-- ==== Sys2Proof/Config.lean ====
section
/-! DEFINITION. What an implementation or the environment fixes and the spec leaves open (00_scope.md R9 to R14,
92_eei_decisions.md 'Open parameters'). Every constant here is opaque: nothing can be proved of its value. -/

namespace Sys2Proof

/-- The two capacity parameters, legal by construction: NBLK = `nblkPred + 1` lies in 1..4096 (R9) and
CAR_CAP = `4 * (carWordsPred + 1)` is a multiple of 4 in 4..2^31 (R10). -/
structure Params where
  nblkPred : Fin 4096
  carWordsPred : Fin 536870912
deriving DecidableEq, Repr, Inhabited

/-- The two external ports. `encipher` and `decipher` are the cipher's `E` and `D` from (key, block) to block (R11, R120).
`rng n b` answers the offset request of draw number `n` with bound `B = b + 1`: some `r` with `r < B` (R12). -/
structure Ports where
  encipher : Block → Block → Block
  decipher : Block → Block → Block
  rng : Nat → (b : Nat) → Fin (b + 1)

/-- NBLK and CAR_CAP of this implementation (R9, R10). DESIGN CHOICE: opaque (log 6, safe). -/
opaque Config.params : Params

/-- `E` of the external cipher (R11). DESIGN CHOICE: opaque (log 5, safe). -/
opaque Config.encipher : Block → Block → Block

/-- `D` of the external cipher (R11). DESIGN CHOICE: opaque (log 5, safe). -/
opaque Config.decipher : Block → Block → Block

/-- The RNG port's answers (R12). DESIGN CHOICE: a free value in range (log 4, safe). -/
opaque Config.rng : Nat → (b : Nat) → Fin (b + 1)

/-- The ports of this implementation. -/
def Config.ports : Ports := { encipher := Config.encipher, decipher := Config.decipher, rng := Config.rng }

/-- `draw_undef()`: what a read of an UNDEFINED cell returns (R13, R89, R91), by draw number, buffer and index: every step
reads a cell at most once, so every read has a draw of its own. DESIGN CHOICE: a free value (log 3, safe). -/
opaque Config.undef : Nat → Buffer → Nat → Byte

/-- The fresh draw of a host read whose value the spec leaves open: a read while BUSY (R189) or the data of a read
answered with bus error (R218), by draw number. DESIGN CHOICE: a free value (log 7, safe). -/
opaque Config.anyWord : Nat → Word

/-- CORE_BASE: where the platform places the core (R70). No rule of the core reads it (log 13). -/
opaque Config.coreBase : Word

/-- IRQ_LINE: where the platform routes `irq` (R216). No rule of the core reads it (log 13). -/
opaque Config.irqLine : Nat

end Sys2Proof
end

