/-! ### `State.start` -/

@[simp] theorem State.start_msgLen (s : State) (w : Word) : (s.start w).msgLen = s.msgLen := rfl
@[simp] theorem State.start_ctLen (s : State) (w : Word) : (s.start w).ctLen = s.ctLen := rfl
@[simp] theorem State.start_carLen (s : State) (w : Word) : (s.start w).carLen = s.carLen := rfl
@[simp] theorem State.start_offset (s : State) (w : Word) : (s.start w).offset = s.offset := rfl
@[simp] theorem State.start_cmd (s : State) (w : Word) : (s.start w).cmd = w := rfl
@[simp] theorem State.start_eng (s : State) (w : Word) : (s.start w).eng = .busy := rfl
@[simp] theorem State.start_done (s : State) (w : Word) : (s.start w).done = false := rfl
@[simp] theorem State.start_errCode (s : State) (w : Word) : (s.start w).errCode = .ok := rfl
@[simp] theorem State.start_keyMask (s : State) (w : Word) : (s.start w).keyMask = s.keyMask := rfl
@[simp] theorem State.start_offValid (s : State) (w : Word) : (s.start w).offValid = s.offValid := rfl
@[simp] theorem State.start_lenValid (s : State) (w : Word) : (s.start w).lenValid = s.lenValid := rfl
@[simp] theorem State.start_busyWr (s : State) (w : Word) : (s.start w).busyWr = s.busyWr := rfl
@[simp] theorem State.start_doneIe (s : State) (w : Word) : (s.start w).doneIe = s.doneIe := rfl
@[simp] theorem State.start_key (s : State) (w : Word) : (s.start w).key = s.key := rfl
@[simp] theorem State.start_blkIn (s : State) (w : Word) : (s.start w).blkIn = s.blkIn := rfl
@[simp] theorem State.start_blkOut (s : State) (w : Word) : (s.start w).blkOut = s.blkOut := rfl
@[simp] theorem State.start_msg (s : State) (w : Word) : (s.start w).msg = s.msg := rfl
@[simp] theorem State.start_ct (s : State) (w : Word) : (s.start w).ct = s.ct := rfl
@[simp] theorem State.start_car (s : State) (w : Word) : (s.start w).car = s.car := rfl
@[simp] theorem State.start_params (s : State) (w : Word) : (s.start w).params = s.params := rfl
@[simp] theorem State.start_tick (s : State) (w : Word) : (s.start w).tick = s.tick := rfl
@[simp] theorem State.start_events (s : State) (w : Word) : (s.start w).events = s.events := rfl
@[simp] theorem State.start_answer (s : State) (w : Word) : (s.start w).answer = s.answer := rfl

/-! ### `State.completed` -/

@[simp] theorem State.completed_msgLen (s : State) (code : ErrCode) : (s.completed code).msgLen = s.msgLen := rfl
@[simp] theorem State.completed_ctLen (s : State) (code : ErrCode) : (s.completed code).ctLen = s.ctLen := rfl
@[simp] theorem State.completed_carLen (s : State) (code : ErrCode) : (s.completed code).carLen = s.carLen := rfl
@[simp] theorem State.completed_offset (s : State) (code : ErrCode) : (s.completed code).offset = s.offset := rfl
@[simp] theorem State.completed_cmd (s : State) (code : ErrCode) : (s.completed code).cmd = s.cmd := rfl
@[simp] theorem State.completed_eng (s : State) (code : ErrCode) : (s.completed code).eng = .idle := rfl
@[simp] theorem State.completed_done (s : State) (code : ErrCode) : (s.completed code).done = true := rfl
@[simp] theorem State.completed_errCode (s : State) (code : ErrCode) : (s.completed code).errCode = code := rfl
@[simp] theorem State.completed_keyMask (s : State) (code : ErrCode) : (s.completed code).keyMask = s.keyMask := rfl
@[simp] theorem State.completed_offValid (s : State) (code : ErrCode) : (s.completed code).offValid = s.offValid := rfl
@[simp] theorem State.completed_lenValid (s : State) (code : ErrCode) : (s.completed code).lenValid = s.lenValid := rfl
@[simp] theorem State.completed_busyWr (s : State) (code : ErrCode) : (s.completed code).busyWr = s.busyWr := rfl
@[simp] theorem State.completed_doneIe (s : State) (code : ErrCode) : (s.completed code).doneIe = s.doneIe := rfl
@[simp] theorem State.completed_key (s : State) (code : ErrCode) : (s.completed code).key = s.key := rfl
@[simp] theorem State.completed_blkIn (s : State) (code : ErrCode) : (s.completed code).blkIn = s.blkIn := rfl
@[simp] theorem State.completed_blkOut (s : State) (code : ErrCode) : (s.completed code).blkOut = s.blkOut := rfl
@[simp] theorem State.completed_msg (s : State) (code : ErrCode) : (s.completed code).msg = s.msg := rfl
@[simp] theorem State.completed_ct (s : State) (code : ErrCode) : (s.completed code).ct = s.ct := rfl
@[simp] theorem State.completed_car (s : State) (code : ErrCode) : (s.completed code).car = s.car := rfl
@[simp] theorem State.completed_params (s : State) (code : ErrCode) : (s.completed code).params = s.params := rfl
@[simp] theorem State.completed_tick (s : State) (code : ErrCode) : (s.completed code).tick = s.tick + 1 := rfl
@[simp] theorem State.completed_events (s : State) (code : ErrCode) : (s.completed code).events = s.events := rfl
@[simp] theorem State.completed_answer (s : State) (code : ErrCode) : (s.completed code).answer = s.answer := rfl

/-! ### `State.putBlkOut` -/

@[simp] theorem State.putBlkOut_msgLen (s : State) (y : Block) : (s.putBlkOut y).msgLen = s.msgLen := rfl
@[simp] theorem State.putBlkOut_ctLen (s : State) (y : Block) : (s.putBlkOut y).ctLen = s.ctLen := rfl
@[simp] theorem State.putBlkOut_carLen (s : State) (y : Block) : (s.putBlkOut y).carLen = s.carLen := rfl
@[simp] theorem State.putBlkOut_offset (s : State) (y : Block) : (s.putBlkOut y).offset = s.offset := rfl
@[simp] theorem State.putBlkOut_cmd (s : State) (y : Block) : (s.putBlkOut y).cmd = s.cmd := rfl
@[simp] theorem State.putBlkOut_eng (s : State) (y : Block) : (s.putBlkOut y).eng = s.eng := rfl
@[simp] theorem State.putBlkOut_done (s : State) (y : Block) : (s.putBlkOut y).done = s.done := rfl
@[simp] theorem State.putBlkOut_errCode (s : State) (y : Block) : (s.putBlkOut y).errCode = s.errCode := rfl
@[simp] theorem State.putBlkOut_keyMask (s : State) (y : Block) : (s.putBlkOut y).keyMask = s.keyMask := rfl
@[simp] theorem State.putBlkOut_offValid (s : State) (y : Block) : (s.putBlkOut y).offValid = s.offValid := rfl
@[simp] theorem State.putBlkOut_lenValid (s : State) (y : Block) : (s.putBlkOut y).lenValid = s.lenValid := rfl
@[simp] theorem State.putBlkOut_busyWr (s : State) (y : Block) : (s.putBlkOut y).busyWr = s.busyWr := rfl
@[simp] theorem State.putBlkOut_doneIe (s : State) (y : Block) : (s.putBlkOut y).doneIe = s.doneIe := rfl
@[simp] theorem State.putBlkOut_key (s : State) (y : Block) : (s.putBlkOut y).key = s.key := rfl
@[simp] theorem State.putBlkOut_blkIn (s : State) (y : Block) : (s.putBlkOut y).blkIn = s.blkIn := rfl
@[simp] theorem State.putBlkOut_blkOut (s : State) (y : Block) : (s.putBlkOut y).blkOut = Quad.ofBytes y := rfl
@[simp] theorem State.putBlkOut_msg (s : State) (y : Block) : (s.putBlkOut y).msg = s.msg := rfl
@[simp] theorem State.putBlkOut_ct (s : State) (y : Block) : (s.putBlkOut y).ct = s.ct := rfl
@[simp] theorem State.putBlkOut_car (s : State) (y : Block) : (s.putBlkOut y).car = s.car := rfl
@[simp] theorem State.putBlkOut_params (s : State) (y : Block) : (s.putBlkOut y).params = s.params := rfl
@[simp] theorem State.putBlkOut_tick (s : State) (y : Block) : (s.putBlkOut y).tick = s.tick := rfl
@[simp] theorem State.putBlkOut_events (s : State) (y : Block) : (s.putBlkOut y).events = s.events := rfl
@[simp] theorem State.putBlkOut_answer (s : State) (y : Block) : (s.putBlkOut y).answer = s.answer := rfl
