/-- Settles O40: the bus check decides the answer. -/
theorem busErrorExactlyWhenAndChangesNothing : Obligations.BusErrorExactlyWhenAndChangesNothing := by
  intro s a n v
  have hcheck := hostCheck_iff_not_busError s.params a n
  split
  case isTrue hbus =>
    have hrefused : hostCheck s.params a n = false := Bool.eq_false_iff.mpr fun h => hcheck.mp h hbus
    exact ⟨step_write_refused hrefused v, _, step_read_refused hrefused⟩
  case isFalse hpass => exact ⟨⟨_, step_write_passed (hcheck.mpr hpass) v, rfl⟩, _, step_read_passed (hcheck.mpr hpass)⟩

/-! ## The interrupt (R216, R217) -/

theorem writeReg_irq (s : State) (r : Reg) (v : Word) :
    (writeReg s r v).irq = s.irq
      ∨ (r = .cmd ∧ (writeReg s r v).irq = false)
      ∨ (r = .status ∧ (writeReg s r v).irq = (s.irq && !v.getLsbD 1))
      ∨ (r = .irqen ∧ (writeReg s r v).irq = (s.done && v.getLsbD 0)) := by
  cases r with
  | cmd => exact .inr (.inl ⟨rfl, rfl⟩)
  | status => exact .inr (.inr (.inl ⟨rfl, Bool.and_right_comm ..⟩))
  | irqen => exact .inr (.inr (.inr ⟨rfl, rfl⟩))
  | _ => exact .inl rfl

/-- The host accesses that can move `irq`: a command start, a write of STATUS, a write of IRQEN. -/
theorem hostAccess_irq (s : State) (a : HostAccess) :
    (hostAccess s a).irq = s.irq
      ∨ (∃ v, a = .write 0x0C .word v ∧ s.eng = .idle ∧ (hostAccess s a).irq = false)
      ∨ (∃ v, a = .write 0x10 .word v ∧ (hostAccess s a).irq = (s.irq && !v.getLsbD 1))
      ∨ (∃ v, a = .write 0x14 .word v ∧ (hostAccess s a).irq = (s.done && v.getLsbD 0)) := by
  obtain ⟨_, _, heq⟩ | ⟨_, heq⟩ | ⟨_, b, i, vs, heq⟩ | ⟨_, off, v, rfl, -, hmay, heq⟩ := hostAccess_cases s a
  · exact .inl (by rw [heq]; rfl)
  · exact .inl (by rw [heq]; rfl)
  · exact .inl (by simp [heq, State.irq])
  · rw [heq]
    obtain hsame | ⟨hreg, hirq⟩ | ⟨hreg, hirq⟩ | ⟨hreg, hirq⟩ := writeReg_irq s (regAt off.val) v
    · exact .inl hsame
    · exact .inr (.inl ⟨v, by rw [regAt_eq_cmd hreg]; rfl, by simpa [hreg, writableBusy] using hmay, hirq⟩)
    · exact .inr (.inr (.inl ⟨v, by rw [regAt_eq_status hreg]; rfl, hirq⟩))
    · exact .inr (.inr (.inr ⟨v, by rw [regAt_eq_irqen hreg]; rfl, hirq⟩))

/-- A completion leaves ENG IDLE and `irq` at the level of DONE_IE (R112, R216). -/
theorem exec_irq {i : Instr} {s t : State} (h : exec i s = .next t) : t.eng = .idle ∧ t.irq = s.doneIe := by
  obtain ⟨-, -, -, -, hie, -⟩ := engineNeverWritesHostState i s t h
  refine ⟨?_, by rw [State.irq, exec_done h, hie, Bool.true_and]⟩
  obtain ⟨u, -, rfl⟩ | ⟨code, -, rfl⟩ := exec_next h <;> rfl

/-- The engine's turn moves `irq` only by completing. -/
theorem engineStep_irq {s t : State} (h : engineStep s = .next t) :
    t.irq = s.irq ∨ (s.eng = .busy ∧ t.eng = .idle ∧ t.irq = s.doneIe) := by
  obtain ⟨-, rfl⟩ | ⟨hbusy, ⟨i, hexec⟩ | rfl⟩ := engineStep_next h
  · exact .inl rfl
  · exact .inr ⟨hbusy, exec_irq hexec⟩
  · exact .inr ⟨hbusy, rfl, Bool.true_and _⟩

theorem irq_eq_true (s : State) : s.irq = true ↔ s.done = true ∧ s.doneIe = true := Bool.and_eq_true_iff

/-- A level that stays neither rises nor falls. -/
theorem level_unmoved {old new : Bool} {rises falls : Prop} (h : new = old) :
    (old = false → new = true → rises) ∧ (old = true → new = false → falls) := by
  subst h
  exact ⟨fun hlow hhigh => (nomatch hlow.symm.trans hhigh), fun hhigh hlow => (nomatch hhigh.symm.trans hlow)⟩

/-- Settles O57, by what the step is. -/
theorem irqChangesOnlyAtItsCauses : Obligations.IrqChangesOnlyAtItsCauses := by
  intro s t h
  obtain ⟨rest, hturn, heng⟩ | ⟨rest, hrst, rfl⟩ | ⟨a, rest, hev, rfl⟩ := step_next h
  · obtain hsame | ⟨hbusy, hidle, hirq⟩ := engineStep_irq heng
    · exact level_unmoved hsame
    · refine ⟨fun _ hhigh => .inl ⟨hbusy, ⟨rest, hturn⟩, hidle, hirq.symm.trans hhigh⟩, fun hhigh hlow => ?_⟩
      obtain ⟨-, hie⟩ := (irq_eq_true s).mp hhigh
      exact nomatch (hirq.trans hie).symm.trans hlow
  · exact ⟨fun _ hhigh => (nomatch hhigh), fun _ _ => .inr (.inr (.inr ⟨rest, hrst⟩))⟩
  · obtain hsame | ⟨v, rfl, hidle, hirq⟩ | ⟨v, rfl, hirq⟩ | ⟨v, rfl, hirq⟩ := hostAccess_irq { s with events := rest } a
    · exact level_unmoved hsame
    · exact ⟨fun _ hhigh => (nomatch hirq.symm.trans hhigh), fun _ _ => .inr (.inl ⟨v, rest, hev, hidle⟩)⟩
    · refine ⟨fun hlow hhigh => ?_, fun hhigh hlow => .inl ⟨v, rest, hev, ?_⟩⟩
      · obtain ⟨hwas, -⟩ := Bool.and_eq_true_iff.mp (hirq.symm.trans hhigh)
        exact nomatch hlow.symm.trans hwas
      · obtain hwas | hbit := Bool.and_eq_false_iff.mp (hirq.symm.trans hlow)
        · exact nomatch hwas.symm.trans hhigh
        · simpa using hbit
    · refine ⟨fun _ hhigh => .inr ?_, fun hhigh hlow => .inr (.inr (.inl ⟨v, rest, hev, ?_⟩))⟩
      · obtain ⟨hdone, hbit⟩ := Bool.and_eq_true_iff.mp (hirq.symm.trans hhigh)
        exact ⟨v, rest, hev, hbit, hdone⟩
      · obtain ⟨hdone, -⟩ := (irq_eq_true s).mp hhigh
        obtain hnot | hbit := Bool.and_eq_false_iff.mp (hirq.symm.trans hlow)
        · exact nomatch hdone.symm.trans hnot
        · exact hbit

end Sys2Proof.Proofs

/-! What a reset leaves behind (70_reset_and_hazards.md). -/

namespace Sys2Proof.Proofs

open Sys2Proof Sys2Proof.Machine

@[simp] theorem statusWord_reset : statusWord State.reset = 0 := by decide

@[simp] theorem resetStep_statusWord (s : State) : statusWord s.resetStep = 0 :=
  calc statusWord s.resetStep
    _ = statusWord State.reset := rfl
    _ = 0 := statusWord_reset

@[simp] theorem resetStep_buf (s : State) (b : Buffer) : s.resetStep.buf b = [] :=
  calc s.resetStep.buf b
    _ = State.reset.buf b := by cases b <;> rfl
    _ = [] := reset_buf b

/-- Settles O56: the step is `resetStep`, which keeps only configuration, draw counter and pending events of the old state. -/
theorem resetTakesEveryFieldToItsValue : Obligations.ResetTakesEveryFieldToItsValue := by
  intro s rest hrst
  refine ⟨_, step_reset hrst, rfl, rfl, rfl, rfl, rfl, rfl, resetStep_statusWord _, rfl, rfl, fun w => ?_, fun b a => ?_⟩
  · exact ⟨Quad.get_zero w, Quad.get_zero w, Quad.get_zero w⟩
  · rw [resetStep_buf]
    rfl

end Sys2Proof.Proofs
++++++
What is needed:
Would you output, from the records above, exactly the run of lines that starts at the line containing "obtain ⟨-, rfl⟩" and ends at the line containing "nor falls. -/", and only that run?

Answer to the exercise:
  obtain ⟨-, rfl⟩ | ⟨hbusy, ⟨i, hexec⟩ | rfl⟩ := engineStep_next h
  · exact .inl rfl
  · exact .inr ⟨hbusy, exec_irq hexec⟩
  · exact .inr ⟨hbusy, rfl, Bool.true_and _⟩

theorem irq_eq_true (s : State) : s.irq = true ↔ s.done = true ∧ s.doneIe = true := Bool.and_eq_true_iff

/-- A level that stays neither rises nor falls. -/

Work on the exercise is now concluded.